To live among friends is the primary essential of happiness.
The beauty and clearness of the dynamical theory, which asserts heat and light to be modes of motion, is at present obscured by two clouds. I. The first came into existence with the undulatory theory of light, and was dealt with by Fresnel and Dr. Thomas Young; it involved the question, how could the earth move through an elastic solid, such as essentially is the luminiferous ether? II. The second is the Maxwell–Boltzmann doctrine regarding the partition of energy.
Quaternions came from Hamilton after his really good work had been done, and though beautifully ingenious, have been an unmixed evil to those who have touched them in any way.
Tesla has contributed more to electrical science than any man up to his time.
Do not imagine that mathematics is hard and crabbed, and repulsive to common sense. It is merely the etherealization of common sense.
I am afraid I am not in the flight for “aerial navigation”. I was greatly interested in your work with kites; but I have not the smallest molecule of faith in aerial navigation other than ballooning or of expectation of good results from any of the trials we hear of. So you will understand that I would not care to be a member of the aëronautical Society.
Symmetrical equations are good in their place, but 'vector' is a useless survival, or offshoot from quaternions, and has never been of the slightest use to any creature.
There cannot be a greater mistake than that of looking superciliously upon the practical applications of science.
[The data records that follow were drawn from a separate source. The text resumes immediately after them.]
-- ==== Sys2Proof/Machine/Touches.lean ====
section
/-! DEFINITION. For every command, the parts of the device it may change (Part.*): the frame the statements give it. A command that
changes a counter or a status field of a block changes Part.regs; a command that raises a fault event, Part.faultQ. -/

namespace Sys2Proof.Machine

/-- Everything but the settings store. -/
def Part.resets : Nat := Part.regs ||| Part.latches ||| Part.mode ||| Part.frc ||| Part.store ||| Part.eng ||| Part.time ||| Part.phase ||| Part.hq ||| Part.sec ||| Part.flt ||| Part.sys ||| Part.img ||| Part.mgmt ||| Part.loads ||| Part.can ||| Part.sw ||| Part.drv ||| Part.latched ||| Part.faultQ

/-- Everything a write through a window may change: any part. -/
def Part.all : Nat := Part.resets ||| Part.settings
The life and soul of science is its practical application; and just as the great advances in mathematics have been made through the desire of discovering the solution of problems which were of a highly practical kind in mathematical science, so in physical science many of the greatest advances that have been made from the beginning of the world to the present time have been made in earnest desire to turn the knowledge of the properties of matter to some purpose useful to mankind.
There is nothing new to be discovered in physics now. All that remains is more and more precise measurement.